> [Goal of the exercise]: Would you reproduce exactly the lines below from the one holding "10 | .busy => 11" through the one holding "def Code.loadRateProfile : Byte := 0x03", inclusive, and no others?

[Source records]
#####

-- ==== Sys2Proof/Machine/Operands.lean ====
section
/-! DEFINITION. Reading arguments and writing results: the encodings of R171, the record layouts' building blocks of
R172, the lengths that frame a command (R153), and the message layouts of R173. -/

namespace Sys2Proof.Machine

/-! ### Table access -/

/-- A table with entry `i` replaced. -/
def put {α : Type} {n : Nat} (v : Vector α n) (i : Fin n) (x : α) : Vector α n := v.set i.val x i.isLt

/-! ### Fields of arguments (R171) -/

/-- An id, index, rate, sector or port carried in one byte, when it lies below `n`. -/
def idOf (n : Nat) (b : Byte) : Option (Fin n) :=
  if h : b.toNat < n then some ⟨b.toNat, h⟩ else none

/-- A candidate id: every byte is one. -/
def candOf (b : Byte) : CandId := ⟨b.toNat, b.isLt⟩

/-- A two-byte value, most significant byte first. -/
def word16 (hi lo : Byte) : Nat := hi.toNat * 256 + lo.toNat

/-- A six-byte address, first byte first. -/
def addrOf (b0 b1 b2 b3 b4 b5 : Byte) : Addr := b0 ++ b1 ++ b2 ++ b3 ++ b4 ++ b5

/-- The address is a group address: the lowest bit of its first byte is 1 (scope, "Addresses"). -/
def isGroup (a : Addr) : Bool := a.getLsbD 40

/-- A presence byte, choice, mark or flag of an argument or report: 0 means no, any other value yes (R171). -/
def flagOf (b : Byte) : Bool := b != 0

/-- The sector mode codes (R171). -/
def sectorModeOf (b : Byte) : Option SectorMode :=
  if b = 0 then some .fixed else if b = 1 then some .follow else none

/-- The placement codes (R171), with the "after" candidate id, which only the third reads (section 9.3). -/
def placementOf (b after : Byte) : Option Placement :=
  if b = 0 then some .head else if b = 1 then some .tail else if b = 2 then some (.after (candOf after)) else none

/-- The cursor table codes (R171). -/
def cursorTableOf (b : Byte) : Option CursorTable :=
  if b = 0 then some .links else if b = 1 then some .destinations else if b = 2 then some .candidates else none

/-- The auto-advance codes (R171). -/
def autoAdvanceOf (b : Byte) : Option Bool :=
  if b = 0 then some false else if b = 1 then some true else none

/-- A mask byte that names at least one member and nothing beyond its `k` members (R123). -/
def maskOf (k : Nat) (b : Byte) : Option (BitVec k) :=
  if b = 0 then none else if b.toNat < 2 ^ k then some (BitVec.ofNat k b.toNat) else none

/-- The job kind codes (R171) with the selector's bytes, judged by the conditions of R123 other than presence. -/
def selectorOf (args : List Byte) : Option JobSelector :=
  match args with
  | [kind, a] =>
    if kind = 1 then (idOf 3 a).map .retuneRadio
    else if kind = 2 then (maskOf 2 a).map .pruneDestinations
    else none
  | [kind, a, b] =>
    if kind = 0 then
      match maskOf 3 a, maskOf 4 b with
      | some radios, some states => some (.retireLinks radios states)
      | _, _ => none
    else none
  | _ => none

/-! ### Fields of results (R171) -/

/-- A value in `k` bytes, most significant byte first. -/
def bytesOf (k v : Nat) : List Byte :=
  match k with
  | 0 => []
  | k + 1 => BitVec.ofNat 8 (v / 256 ^ k) :: bytesOf k v

/-- A one-byte field. -/
def byteOf (v : Nat) : Byte := BitVec.ofNat 8 v

/-- A two-valued field: 0 or 1. -/
def bitOf (b : Bool) : Byte := if b then 1 else 0

/-- An optional field in a result: a presence byte, then the value bytes, carried as 0 when absent. -/
def optionBytes (k : Nat) (o : Option Nat) : List Byte :=
  match o with
  | none => 0 :: bytesOf k 0
  | some v => 1 :: bytesOf k v

/-- The link state codes; 0 is Vacant. -/
def LinkState.code (s : LinkState) : Byte :=
  match s with
  | .probation => 1 | .up => 2 | .degraded => 3 | .down => 4 | .retiring => 5

/-- The destination state codes; 0 is Vacant. -/
def DestState.code (s : DestState) : Byte :=
  match s with
  | .unresolved => 1 | .resolved => 2 | .unreachable => 3

/-- The sector mode codes. -/
def SectorMode.code (m : SectorMode) : Byte :=
  match m with
  | .fixed => 0 | .follow => 1

/-- The cursor table codes. -/
def CursorTable.code (t : CursorTable) : Byte :=
  match t with
  | .links => 0 | .destinations => 1 | .candidates => 2

/-- The job kind codes. -/
def JobKind.code (k : JobKind) : Byte :=
  match k with
  | .retireLinks => 0 | .retuneRadio => 1 | .pruneDestinations => 2

/-- The job code's codes. -/
def JobCode.code (c : JobCode) : Byte :=
  match c with
  | .done => 0 | .stopped => 1

/-- The first cause's codes (R171). -/
def Cause.code (c : Cause) : Byte :=
  match c with
  | .none => 0 | .jobNotice => 1 | .overflow _ => 2 | .linkEvents _ => 3 | .changes => 4

/-- The member of the first cause: the port number or link id, otherwise 0 (R172). -/
def Cause.member (c : Cause) : Byte :=
  match c with
  | .overflow p => byteOf p
  | .linkEvents i => byteOf i
  | .none | .jobNotice | .changes => 0

/-- The status codes: 0 to 13 in the order of the table of R154. -/
def Status.code (s : Status) : Byte :=
  match s with
  | .ok => 0 | .unknownCommand => 1 | .badLength => 2 | .badValue => 3 | .wrongState => 4 | .noRecord => 5
  | .duplicate => 6 | .tableFull => 7 | .poolEmpty => 8 | .chainFull => 9 | .noRadio => 10 | .busy => 11
  | .noticeUnread => 12 | .notRunning => 13

/-! ### The framing of commands (R153, R171) -/

def Code.readIdentity : Byte := 0x01
def Code.readTime : Byte := 0x02
def Code.loadRateProfile : Byte := 0x03
def Code.setParameter : Byte := 0x04
def Code.getParameter : Byte := 0x05
def Code.goOperational : Byte := 0x06
def Code.resetPart : Byte := 0x07
def Code.addLink : Byte := 0x10
def Code.updateLink : Byte := 0x11
def Code.retireLink : Byte := 0x12
def Code.readLink : Byte := 0x13
def Code.addDestination : Byte := 0x20
def Code.findDestination : Byte := 0x21
def Code.removeDestination : Byte := 0x22
def Code.readDestination : Byte := 0x23
def Code.addCandidate : Byte := 0x30
def Code.updateCandidate : Byte := 0x31
def Code.removeCandidate : Byte := 0x32
def Code.readCandidate : Byte := 0x33
def Code.setCursor : Byte := 0x40
def Code.readAtCursor : Byte := 0x41
def Code.readSummary : Byte := 0x50
def Code.nextEventLink : Byte := 0x51
def Code.readLinkEvents : Byte := 0x52
def Code.takeChanges : Byte := 0x53
def Code.readPortStatus : Byte := 0x54
def Code.flushReports : Byte := 0x55
def Code.readJobNotice : Byte := 0x56
def Code.startJob : Byte := 0x60
def Code.stopJob : Byte := 0x61
def Code.readJobState : Byte := 0x62

/-- The one argument length of each command but START JOB; absent for a code that names no command (R171). -/
def argLength (code : Byte) : Option Nat :=
  match code.toNat with
  | 0x01 => some 0
  | 0x02 => some 0
  | 0x03 => some 36
  | 0x04 => some 3
  | 0x05 => some 1
  | 0x06 => some 0
  | 0x07 => some 0
  | 0x10 => some 9
  | 0x11 => some 6
  | 0x12 => some 2
  | 0x13 => some 1
  | 0x20 => some 6
  | 0x21 => some 6
  | 0x22 => some 1
  | 0x23 => some 1
  | 0x30 => some 6
  | 0x31 => some 6
  | 0x32 => some 1
  | 0x33 => some 1
  | 0x40 => some 3
  | 0x41 => some 0
  | 0x50 => some 0
  | 0x51 => some 0
  | 0x52 => some 1
  | 0x53 => some 0
  | 0x54 => some 1
  | 0x55 => some 1
  | 0x56 => some 0
  | 0x61 => some 0
  | 0x62 => some 0
  | _ => none

/-- The code names a command of the 3208 (R153, R171). -/
def namesCommand (code : Byte) : Bool := code == Code.startJob || (argLength code).isSome

/-- START JOB's length check: by the kind its first byte names; any length from 1 up for no kind (R153). -/
def startJobLengthFits (args : List Byte) : Bool :=
  match args with
  | [] => false
  | kind :: _ =>
    if kind = 0 then args.length == 3
    else if kind = 1 || kind = 2 then args.length == 2
    else true

/-- The argument length is the one the command takes (R153). -/
def lengthFits (code : Byte) (args : List Byte) : Bool :=
  if code = Code.startJob then startJobLengthFits args else argLength code == some args.length

/-! ### Message layouts (R173) -/

/-- The bytes of an address, first byte first. -/
def addrBytes (a : Addr) : List Byte := bytesOf 6 a.toNat

/-- The 12 bytes of a PATH ANSWER. -/
def PathAnswer.bytes (a : PathAnswer) : List Byte :=
  match a.result with
  | .ok link radio hop cost => [a.tag, 0, byteOf link, byteOf radio] ++ addrBytes hop ++ bytesOf 2 cost
  | .noPath => [a.tag, 1] ++ List.replicate 10 0
  | .unknown => [a.tag, 2] ++ List.replicate 10 0
  | .notReady => [a.tag, 3] ++ List.replicate 10 0

/-- The 4 bytes of a PARAM ANSWER. -/
def ParamAnswer.bytes (a : ParamAnswer) : List Byte :=
  match a with
  | .ok rate sector probe => [0, byteOf rate, byteOf sector, bitOf probe]
  | .probation sector => [1, 0, byteOf sector, 0]
  | .unavailable => [2, 0, 0, 0]
  | .notReady => [3, 0, 0, 0]

/-- The report that the bytes of a message on the report direction carry: by its kind byte and its length. -/
def Report.ofBytes (bytes : List Byte) : Report :=
  match bytes with
  | [kind, link, p0, p1, p2, p3, p4, p5, rate, attempts, acked] =>
    if kind = 0 then .outcome link (addrOf p0 p1 p2 p3 p4 p5) rate attempts acked else .unrecognised bytes
  | [kind, p0, p1, p2, p3, p4, p5, snr, sector, beacon] =>
    if kind = 1 then .heard (addrOf p0 p1 p2 p3 p4 p5) snr sector beacon else .unrecognised bytes
  | _ => .unrecognised bytes

/-- The bytes of an answer on the Control Port: the answer marker, the status, the result length, the results
(R149, R171). -/
def Answer.bytes (a : Answer) : List Byte :=
  Config.answerMarker :: a.status.code :: byteOf a.results.length :: a.results

end Sys2Proof.Machine
end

#####

> [Answer below]:
  | .duplicate => 6 | .tableFull => 7 | .poolEmpty => 8 | .chainFull => 9 | .noRadio => 10 | .busy => 11
  | .noticeUnread => 12 | .notRunning => 13

/-! ### The framing of commands (R153, R171) -/

def Code.readIdentity : Byte := 0x01
def Code.readTime : Byte := 0x02
def Code.loadRateProfile : Byte := 0x03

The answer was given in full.